Second, regulated wholesale pricing reduces the revenues that entrants who build facilities can generate in the wholesale market when they lease those facilities to other providers. This arises because regulatory constraints on ILEC wholesale prices also effectively place upper limits on the price that other service providers can charge for facilities in the wholesale market. This in turn affects investment decisions of both incumbents and new entrants in cases where the viability of constructing network facilities is dependent on their ability to profitably supply facilities on a wholesale basis to other service providers. The broader the scope of mandated access, the greater the negative impact on investment decisions.

Third, artificially low wholesale rates undermine the price levels and revenues that could otherwise be sustained in the retail market. The broader the scope of mandated access, the more significant the impact on retail prices. This compromises the ability of both entrants and incumbents to recover potential network investments.

The argument in support of mandating the availability of non-essential facilities is that it can actually facilitate, rather than hamper, construction of facilities by entrants by providing them with a “stepping-stone” until the day they can build their own facilities. The validity of this argument rests entirely on the assumption that the CRTC can set prices that are both:

  • low enough to facilitate entrants’ ability to expand their networks and more quickly acquire the customer base that would justify construction of their own facilities
  • high enough to provide entrants with sufficient incentives to build such facilities.

The Petition to the Governor in Council procedure: Canada’s wholesale broadband policies, the appeal mechanisms that challenge them, and broader regulatory trajectories
Daniel Mackwood, 2016 Paper
CRTC Prize for Excellence in Policy Research

CRTC decision hearing outcomes have regularly supported wholesale competition in the fixed access broadband market. The agency’s ongoing aim has been for its regulatory decisions to help usher new-entrant and competitor ISPs into an eventual transition from service- to facilities-based competition. Referred to as the “ladder of investment” (LOI) or the “stepping-stone” approach, this regulatory strategy encourages an evolution from ISPs existing as wholesale access customers relying on tariffed usage of incumbents’ networks, to eventually being able to invest in and maintain their own facilities and infrastructure.

The CRTC is in the midst of a proceeding reviewing mobile wireless services in Canada, focusing on three areas: Competition in the retail market; The current wholesale mobile wireless service regulatory framework, with a focus on wholesale MVNO access; and, The future of mobile wireless services in Canada, with a focus on reducing barriers to infrastructure deployment.

It isn’t yet clear there is a justification to mandate wholesale access services for the mobile wireless market. That is the first gate.

Missing from the historical documents (cited above) is a discussion of the need to preserve appropriate incentives for facilities-based service providers to invest in network expansion in terms of reach and capacity.

Should there be a third principle in setting wholesale prices?
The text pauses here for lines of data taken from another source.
-- ==== Sys2Proof/Certificates/Slice0/Obligations.lean ====
section
/-! DEFINITION. The statements for the provers, chapter by chapter: what the spec's rules say of decoding, issuing, traps, the
scalar unit, vectors, memory, tiles, engines, graphics, and the device steps. Helpers say in the spec's own terms what a
rule writes; each statement's docstring names the rules it formalises. -/

open Sys2Proof Sys2Proof.Machine

namespace Sys2Proof.Claims

/-! ## What stays -/

/-- Everything but the current team. -/
def others (s : State) : State := { s with cur := {} }

/-- Every byte of global memory and of every vault reads as before. -/
def SameBytes (s t : State) : Prop := ∀ a, globalByte t a = globalByte s a ∧ vaultByte t a = vaultByte s a

/-- The team but its place in the program, its stall marks and its scalar registers. -/
def beyondScalars (t : Team) : Team :=
  { clearWait t with pc := 0, clause := none, r := { t.r with sr := [], sbad := [] }
                     sh := t.sh.map (fun h => { h with sr := [], sbad := [] }) }

/-- The team but its place in the program, its stall marks and its masks m1 to m7. -/
def beyondMasks (t : Team) : Team :=
  { clearWait t with pc := 0, clause := none, r := { t.r with msk := [], sbad := [] }
                     sh := t.sh.map (fun h => { h with msk := [], sbad := [] }) }

/-- The team but its place in the program and its stall marks. -/
def beyondPlace (t : Team) : Team := { clearWait t with pc := 0, clause := none }

/-- The team goes on after instruction idx of its clause c: to the next instruction, or past the clause's last (R72). -/
def GoesOn (c : Clause) (u t : Team) : Prop :=
  if c.idx + 1 < c.words.length then t.clause = some { c with idx := c.idx + 1 } ∧ t.pc = u.pc
  else t.clause = none ∧ t.pc = (c.hdr + 8 * (c.words.length + 1)) % 2 ^ 64

/-! ## The scalar unit (R108 to R114) -/

/-- src2 (R108). -/
def second (S : Nat → DWord) (f : SR) : DWord := if f.i then f.imm.signExtend 64 else S f.sb.toNat

/-- S(SD) := wrap(f(signed a, signed b), 64), and the same on unsigned values (R110). -/
def onSigned (S : Nat → DWord) (f : SR) (op : Int → Int → Int) : Option (Nat × DWord) :=
  some (f.sd.toNat, wrap 64 (op (S f.sa.toNat).toInt (second S f).toInt))
def onUnsigned (S : Nat → DWord) (f : SR) (op : Nat → Nat → Int) : Option (Nat × DWord) :=
  some (f.sd.toNat, wrap 64 (op (S f.sa.toNat).toNat (second S f).toNat))
def onBits (S : Nat → DWord) (f : SR) (op : DWord → DWord → DWord) : Option (Nat × DWord) :=
  some (f.sd.toNat, op (S f.sa.toNat) (second S f))
/-- 1 where the condition holds, else 0 (R112). -/
def truth (p : Prop) [Decidable p] : Int := if p then 1 else 0

/-- The control value, offset and width of a bit-field instruction (R114). -/
def controlValue (S : Nat → DWord) (f : SR) : Nat := if f.i then f.imm.toNat else (S f.sb.toNat).toNat
def fieldOffset (c : Nat) : Nat := c % 64
def fieldWidth (c : Nat) : Nat := min (min (c / 2 ^ 8 % 2 ^ 7) 64) (64 - fieldOffset c)
/-- The bits of a from offset o, w of them, signed where the control value says so (R114). -/
def extracted (a c : Nat) : Int :=
  let w := fieldWidth c
  let x : Nat := a / 2 ^ fieldOffset c % 2 ^ w
  if c.testBit 15 ∧ 0 < w ∧ 2 ^ (w - 1) ≤ x then (x : Int) - 2 ^ w else x
/-- Bit i of the result of an insertion: from the source inside the field, from the destination outside (R114). -/
def insertedBit (d a : DWord) (c i : Nat) : Bool :=
  if fieldOffset c ≤ i ∧ i < fieldOffset c + fieldWidth c then a.getLsbD (i - fieldOffset c) else d.getLsbD i

/-- Leading zeros, trailing zeros and 1 bits of a value of 64 bits (R114). -/
def leadingZeros (x : DWord) : Nat := ((List.range 64).takeWhile (fun i => !x.getLsbD (63 - i))).length
def trailingZeros (x : DWord) : Nat := ((List.range 64).takeWhile (fun i => !x.getLsbD i)).length
def oneBits (x : DWord) : Nat := (List.range 64).countP (fun i => x.getLsbD i)

/-- What the scalar ALU, the compares, the moves and the bit-field instructions write: the register and its value, from the
scalar registers of one copy (R110 to R114). -/
def scalarWrite (S : Nat → DWord) : Instr → Option (Nat × DWord)
  | .sAdd f => onSigned S f (· + ·)
  | .sSub f => onSigned S f (· - ·)
  | .sMul f => onSigned S f (· * ·)
  | .sMulh f => onSigned S f (fun a b => a * b / 2 ^ 64)
  | .sMulhU f => onUnsigned S f (fun a b => ((a * b / 2 ^ 64 : Nat) : Int))
  | .sDiv f => onSigned S f (fun a b => if b = 0 then -1 else a.tdiv b)
  | .sDivU f => onUnsigned S f (fun a b => if b = 0 then 2 ^ 64 - 1 else ((a / b : Nat) : Int))
  | .sRem f => onSigned S f (fun a b => if b = 0 then a else a.tmod b)
  | .sRemU f => onUnsigned S f (fun a b => if b = 0 then a else ((a % b : Nat) : Int))
  | .sMin f => onSigned S f min
  | .sMinU f => onUnsigned S f (fun a b => ((min a b : Nat) : Int))
  | .sMax f => onSigned S f max
  | .sMaxU f => onUnsigned S f (fun a b => ((max a b : Nat) : Int))
  | .sAnd f => onBits S f (· &&& ·)
  | .sOr f => onBits S f (· ||| ·)
  | .sXor f => onBits S f (· ^^^ ·)
  | .sAndn f => onBits S f (fun a b => a &&& ~~~ b)
  | .sShl f => onUnsigned S f (fun a b => ((a * 2 ^ (b % 64) : Nat) : Int))
  | .sShr f => onUnsigned S f (fun a b => ((a / 2 ^ (b % 64) : Nat) : Int))
  | .sSra f => some (f.sd.toNat, wrap 64 ((S f.sa.toNat).toInt / 2 ^ ((second S f).toNat % 64)))
  | .sMov f => some (f.sd.toNat, S f.sa.toNat)
  | .sLi f => some (f.sd.toNat, wrap 64 f.imm.toInt)
  | .sLih f => some (f.sd.toNat, BitVec.ofNat 64 (f.imm.toNat * 2 ^ 32 + (S f.sd.toNat).toNat % 2 ^ 32))
  | .sBfe f => some (f.sd.toNat, wrap 64 (extracted (S f.sa.toNat).toNat (controlValue S f)))
  | .sBfi f => some (f.sd.toNat, BitVec.ofNat 64 (((List.range 64).map (fun i =>
      if insertedBit (S f.sd.toNat) (S f.sa.toNat) (controlValue S f) i then 2 ^ i else 0)).sum))
  | .sClz f => some (f.sd.toNat, BitVec.ofNat 64 (leadingZeros (S f.sa.toNat)))
  | .sCtz f => some (f.sd.toNat, BitVec.ofNat 64 (trailingZeros (S f.sa.toNat)))
  | .sPopc f => some (f.sd.toNat, BitVec.ofNat 64 (oneBits (S f.sa.toNat)))
  | .sCmpEq f => onSigned S f (fun a b => truth (a = b))
  | .sCmpNe f => onSigned S f (fun a b => truth (a ≠ b))
  | .sCmpLt f => onSigned S f (fun a b => truth (a < b))
  | .sCmpLe f => onSigned S f (fun a b => truth (a ≤ b))
  | .sCmpGt f => onSigned S f (fun a b => truth (b < a))
  | .sCmpGe f => onSigned S f (fun a b => truth (b ≤ a))
  | .sCmpLtU f => onUnsigned S f (fun a b => truth (a < b))
  | .sCmpLeU f => onUnsigned S f (fun a b => truth (a ≤ b))
  | .sCmpGtU f => onUnsigned S f (fun a b => truth (b < a))
  | .sCmpGeU f => onUnsigned S f (fun a b => truth (b ≤ a))
  | .sSel f => some (f.sd.toNat, if S (f.imm.toNat % 64) ≠ 0 then S f.sa.toNat else S f.sb.toNat)
  | _ => none

/-- What reading a scalar register gives after x is written to register d: s63 reads 0 whatever is written (R27, R45). -/
def reads (d : Nat) (x : DWord) : DWord := if d = 63 then 0 else x

end Sys2Proof.Claims

open Sys2Proof.Claims

/-- R110 to R114: an instruction of the scalar ALU, a compare, a move or a bit field writes S(SD) as its row says, in each
copy of a protected team (R372); it leaves every other scalar register, mask, vector register, flag, mode, special register, tile, byte of
memory and all outside the team, and the team goes on (R72). -/
def Obligations.ScalarResults : Prop := ∀ i s c d x, Issues i s c → s.cur.dying = [] →
  scalarWrite (sreg s.cur) i = some (d, x) →
  Completes i s (fun t => sreg t.cur d = reads d x ∧ (∀ k, k ≠ d → sreg t.cur k = sreg s.cur k) ∧ GoesOn c s.cur t.cur
    ∧ (∀ h, s.cur.sh = some h → ∃ h' y, t.cur.sh = some h' ∧ scalarWrite h.sget i = some (d, y) ∧ h'.sget d = reads d y
        ∧ ∀ k, k ≠ d → h'.sget k = h.sget k)
    ∧ beyondScalars t.cur = beyondScalars s.cur ∧ others t = others s ∧ SameBytes s t)


namespace Sys2Proof.Claims

/-! ## Control (R108, R119 to R134) -/

/-- `target` and `next` (R108). -/
def target (c : Clause) (off : BitVec 44) : Nat := (((c.hdr : Int) + 8 * off.toInt) % 2 ^ 64).toNat
def nextHeader (c : Clause) : Nat := c.hdr + 8 * c.words.length + 8

/-- Lane l is in active(m) (R45). -/
def activeIn (t : Team) (m : Mask) (l : Nat) : Bool := decide (l < t.width) && m.getLsbD l && !t.dead.getLsbD l
/-- active(m) is empty. -/
def noneActive (t : Team) (m : Mask) : Bool := (List.range t.width).all (fun l => !activeIn t m l)

/-- The lanes over which `bany` and `ball` test (R119); W is at most 1,024 (R12). -/
def tested (t : Team) (f : BR) (l : Nat) : Bool :=
  if f.ckind = 1 then decide (l < min t.width 1024) && !t.dead.getLsbD l else activeIn t (mreg t 0) l

/-- Where a branch goes (R119, R120); none where check(x) finds a trap. -/
def branchGoes (t : Team) (c : Clause) : Instr → Option Nat
  | .br f => some (target c f.off)
  | .brz f => some (if (if f.ckind = 1 then (sreg t f.creg.toNat).toNat % 2 ^ 32 else (sreg t f.creg.toNat).toNat) = 0
      then target c f.off else nextHeader c)
  | .brnz f => some (if (if f.ckind = 1 then (sreg t f.creg.toNat).toNat % 2 ^ 32 else (sreg t f.creg.toNat).toNat) = 0
      then nextHeader c else target c f.off)
  | .bany f => some (if (List.range t.width).any (fun l => tested t f l && (mreg t (f.creg.toNat % 8)).getLsbD l)
      then target c f.off else nextHeader c)
  | .ball f => some (if (List.range t.width).all (fun l => !tested t f l || (mreg t (f.creg.toNat % 8)).getLsbD l)
      then target c f.off else nextHeader c)
  | .call f => some (target c f.off)
  | .ret f => let x := (sreg t f.creg.toNat).toNat; if x < 2 ^ 56 ∧ x % 8 = 0 then some x else none
  | .jmpi f =>
    let x := (((sreg t f.creg.toNat).toNat + 8 * f.off.toInt) % 2 ^ 64).toNat
    if x < 2 ^ 56 ∧ x % 8 = 0 then some x else none
  | _ => none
Perhaps wholesale rates need to be:

  • low enough to facilitate entrants’ ability to expand their networks and more quickly acquire the customer base that would justify construction of their own facilities
  • high enough to provide entrants with sufficient incentives to build such facilities
  • structured in a manner that encourages incumbents to expand capacity and reach for their own network facilities.

I will have spotty internet access for the next 10 days or so, a reminder that not every country has coverage as good as Canada; I look forward to reading your comments.